§ The input:
*** Begin section ***

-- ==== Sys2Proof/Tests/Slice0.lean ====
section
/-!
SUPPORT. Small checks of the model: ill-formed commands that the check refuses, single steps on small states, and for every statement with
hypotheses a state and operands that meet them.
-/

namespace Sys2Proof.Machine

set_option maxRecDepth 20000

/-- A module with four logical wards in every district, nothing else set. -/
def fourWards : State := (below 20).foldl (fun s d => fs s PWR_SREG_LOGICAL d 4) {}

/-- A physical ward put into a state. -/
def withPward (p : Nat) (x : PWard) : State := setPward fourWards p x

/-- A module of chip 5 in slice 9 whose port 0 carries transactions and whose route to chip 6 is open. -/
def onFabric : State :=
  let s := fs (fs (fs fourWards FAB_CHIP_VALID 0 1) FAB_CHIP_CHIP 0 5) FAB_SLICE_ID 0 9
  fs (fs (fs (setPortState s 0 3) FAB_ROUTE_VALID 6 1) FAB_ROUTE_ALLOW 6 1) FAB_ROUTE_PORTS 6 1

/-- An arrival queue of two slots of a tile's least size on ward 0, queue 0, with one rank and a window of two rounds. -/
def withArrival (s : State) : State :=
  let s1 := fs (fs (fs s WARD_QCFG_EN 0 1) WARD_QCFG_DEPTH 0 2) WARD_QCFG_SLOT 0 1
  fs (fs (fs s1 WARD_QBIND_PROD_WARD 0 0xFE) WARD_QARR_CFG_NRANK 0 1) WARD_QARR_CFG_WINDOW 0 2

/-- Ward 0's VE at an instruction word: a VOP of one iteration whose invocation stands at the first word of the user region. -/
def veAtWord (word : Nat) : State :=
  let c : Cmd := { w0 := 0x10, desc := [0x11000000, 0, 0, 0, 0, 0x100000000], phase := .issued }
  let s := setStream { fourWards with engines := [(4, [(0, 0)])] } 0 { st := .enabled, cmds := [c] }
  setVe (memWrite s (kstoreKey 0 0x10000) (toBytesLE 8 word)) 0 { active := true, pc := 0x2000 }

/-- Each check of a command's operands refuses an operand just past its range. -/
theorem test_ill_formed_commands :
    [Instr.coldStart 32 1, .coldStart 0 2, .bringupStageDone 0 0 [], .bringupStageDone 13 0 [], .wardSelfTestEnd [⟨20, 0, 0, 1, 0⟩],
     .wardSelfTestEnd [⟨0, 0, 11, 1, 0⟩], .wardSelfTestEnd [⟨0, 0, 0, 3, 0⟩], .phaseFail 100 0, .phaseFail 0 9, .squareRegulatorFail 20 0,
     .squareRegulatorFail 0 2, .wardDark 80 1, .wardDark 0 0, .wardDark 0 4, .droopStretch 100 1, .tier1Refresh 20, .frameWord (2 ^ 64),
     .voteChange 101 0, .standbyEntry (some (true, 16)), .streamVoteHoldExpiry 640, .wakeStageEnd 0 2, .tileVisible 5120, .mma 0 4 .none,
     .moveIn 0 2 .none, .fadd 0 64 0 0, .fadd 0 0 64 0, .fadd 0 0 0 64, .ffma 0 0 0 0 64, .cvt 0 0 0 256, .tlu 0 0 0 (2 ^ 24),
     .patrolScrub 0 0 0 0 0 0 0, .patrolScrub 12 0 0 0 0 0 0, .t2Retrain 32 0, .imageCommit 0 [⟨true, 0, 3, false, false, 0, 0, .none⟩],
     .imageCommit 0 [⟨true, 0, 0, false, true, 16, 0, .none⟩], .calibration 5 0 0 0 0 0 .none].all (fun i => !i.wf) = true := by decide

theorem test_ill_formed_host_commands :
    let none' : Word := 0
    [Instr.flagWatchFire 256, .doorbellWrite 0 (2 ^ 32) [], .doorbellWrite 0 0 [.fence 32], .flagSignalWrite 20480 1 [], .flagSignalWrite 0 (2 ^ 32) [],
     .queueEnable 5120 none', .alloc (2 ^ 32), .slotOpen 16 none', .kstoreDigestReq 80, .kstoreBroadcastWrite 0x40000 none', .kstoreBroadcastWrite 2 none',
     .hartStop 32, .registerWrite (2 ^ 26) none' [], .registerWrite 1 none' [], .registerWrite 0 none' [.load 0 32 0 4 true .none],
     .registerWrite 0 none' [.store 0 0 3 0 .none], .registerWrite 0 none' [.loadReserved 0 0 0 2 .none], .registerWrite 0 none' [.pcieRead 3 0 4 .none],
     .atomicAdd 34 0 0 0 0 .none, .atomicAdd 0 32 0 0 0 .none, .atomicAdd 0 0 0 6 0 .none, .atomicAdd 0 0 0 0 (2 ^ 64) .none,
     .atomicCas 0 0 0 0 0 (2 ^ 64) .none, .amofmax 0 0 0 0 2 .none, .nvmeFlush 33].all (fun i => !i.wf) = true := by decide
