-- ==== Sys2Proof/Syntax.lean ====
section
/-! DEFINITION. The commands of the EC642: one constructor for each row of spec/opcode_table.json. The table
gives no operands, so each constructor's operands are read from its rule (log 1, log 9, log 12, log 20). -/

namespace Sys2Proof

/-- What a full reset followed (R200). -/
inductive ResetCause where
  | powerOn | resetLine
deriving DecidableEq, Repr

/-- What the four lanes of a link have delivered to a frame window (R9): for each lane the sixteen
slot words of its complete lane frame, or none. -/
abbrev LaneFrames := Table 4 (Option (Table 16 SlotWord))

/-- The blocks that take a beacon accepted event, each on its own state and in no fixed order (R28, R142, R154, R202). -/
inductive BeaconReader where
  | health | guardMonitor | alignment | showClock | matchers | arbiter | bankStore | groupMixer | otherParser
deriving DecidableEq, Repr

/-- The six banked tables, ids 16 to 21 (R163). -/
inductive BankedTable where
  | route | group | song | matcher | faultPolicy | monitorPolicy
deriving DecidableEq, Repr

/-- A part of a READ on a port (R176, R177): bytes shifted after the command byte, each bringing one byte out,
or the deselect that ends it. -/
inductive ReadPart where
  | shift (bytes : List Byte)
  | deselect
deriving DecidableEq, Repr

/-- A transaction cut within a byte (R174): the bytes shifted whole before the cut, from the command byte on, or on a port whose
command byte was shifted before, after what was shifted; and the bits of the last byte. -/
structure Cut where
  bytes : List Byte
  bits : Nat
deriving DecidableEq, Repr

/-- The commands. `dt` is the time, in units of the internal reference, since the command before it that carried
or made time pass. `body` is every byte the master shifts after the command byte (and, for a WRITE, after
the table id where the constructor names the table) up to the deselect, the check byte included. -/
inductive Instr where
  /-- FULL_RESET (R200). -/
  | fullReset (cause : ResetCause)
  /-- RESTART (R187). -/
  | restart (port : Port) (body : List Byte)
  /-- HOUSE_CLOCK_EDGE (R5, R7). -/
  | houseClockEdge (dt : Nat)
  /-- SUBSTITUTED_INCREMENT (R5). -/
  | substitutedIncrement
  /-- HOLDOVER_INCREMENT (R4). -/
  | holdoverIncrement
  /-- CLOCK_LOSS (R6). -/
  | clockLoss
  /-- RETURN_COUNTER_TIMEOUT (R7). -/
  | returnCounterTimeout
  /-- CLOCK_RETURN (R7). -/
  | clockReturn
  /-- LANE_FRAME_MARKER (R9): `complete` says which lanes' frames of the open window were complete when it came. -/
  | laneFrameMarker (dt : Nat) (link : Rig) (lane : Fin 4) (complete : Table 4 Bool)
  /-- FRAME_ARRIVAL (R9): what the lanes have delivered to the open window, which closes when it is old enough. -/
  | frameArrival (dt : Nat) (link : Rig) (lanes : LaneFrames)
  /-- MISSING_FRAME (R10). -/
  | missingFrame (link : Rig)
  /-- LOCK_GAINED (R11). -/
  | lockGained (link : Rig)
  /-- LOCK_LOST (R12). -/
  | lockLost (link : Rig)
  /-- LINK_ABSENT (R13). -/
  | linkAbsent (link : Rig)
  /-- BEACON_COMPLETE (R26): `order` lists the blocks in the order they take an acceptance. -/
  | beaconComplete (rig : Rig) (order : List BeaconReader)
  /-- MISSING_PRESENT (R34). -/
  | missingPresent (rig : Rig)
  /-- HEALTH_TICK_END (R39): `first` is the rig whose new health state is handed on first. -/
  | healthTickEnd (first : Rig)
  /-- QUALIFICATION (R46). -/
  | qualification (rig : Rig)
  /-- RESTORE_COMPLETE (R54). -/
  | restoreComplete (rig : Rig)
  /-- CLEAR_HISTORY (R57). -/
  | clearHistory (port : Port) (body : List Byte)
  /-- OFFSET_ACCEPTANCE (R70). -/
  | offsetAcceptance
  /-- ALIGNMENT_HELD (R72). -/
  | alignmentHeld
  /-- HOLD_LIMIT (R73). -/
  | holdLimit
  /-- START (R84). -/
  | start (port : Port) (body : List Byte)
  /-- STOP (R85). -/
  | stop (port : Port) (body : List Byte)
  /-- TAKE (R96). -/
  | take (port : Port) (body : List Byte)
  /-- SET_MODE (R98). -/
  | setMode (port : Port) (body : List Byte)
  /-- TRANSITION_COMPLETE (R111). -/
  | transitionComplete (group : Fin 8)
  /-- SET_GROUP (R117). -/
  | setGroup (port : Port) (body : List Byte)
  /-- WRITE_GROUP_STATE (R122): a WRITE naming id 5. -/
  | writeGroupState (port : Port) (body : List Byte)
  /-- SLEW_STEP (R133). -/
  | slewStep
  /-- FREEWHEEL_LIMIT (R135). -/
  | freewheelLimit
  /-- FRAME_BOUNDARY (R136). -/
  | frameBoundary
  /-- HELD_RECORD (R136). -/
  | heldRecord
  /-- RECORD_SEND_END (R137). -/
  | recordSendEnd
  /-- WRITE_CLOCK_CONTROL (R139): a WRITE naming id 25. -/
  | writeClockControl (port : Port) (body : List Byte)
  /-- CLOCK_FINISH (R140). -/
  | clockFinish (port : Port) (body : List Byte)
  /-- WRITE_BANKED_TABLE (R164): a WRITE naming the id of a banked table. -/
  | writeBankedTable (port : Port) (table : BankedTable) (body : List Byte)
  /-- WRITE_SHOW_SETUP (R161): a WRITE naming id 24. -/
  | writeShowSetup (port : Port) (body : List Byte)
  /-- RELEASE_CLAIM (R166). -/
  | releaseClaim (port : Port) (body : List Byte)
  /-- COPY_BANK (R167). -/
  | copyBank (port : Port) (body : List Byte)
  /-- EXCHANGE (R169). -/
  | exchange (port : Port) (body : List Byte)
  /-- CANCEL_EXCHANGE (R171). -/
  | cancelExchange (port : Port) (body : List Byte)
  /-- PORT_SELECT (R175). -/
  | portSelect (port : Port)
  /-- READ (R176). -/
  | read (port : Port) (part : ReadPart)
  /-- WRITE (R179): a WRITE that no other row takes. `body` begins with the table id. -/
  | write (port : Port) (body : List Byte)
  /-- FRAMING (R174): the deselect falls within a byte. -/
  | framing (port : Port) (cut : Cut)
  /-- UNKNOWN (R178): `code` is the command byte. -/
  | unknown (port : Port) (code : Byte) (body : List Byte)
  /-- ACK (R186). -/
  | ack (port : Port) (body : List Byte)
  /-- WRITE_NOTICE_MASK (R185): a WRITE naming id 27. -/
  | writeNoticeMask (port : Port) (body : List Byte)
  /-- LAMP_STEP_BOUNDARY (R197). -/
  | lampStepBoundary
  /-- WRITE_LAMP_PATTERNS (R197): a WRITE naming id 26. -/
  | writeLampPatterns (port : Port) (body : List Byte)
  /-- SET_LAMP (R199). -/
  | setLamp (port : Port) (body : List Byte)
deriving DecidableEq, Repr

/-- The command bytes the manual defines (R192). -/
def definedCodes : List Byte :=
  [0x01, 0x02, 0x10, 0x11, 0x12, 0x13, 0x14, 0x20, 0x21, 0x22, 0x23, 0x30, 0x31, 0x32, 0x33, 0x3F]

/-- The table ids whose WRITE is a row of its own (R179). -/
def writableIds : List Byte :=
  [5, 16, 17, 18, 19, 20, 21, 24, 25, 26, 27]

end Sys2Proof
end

*** End section ***

§ Work to be completed: Your answer must be the lines above from the one containing "def withArrival (s" to the one containing "setVe (memWrite s", both included, restated word for word.

§ Answer for this exercise:
def withArrival (s : State) : State :=
  let s1 := fs (fs (fs s WARD_QCFG_EN 0 1) WARD_QCFG_DEPTH 0 2) WARD_QCFG_SLOT 0 1
  fs (fs (fs s1 WARD_QBIND_PROD_WARD 0 0xFE) WARD_QARR_CFG_NRANK 0 1) WARD_QARR_CFG_WINDOW 0 2

/-- Ward 0's VE at an instruction word: a VOP of one iteration whose invocation stands at the first word of the user region. -/
def veAtWord (word : Nat) : State :=
  let c : Cmd := { w0 := 0x10, desc := [0x11000000, 0, 0, 0, 0, 0x100000000], phase := .issued }
  let s := setStream { fourWards with engines := [(4, [(0, 0)])] } 0 { st := .enabled, cmds := [c] }
  setVe (memWrite s (kstoreKey 0 0x10000) (toBytesLE 8 word)) 0 { active := true, pc := 0x2000 }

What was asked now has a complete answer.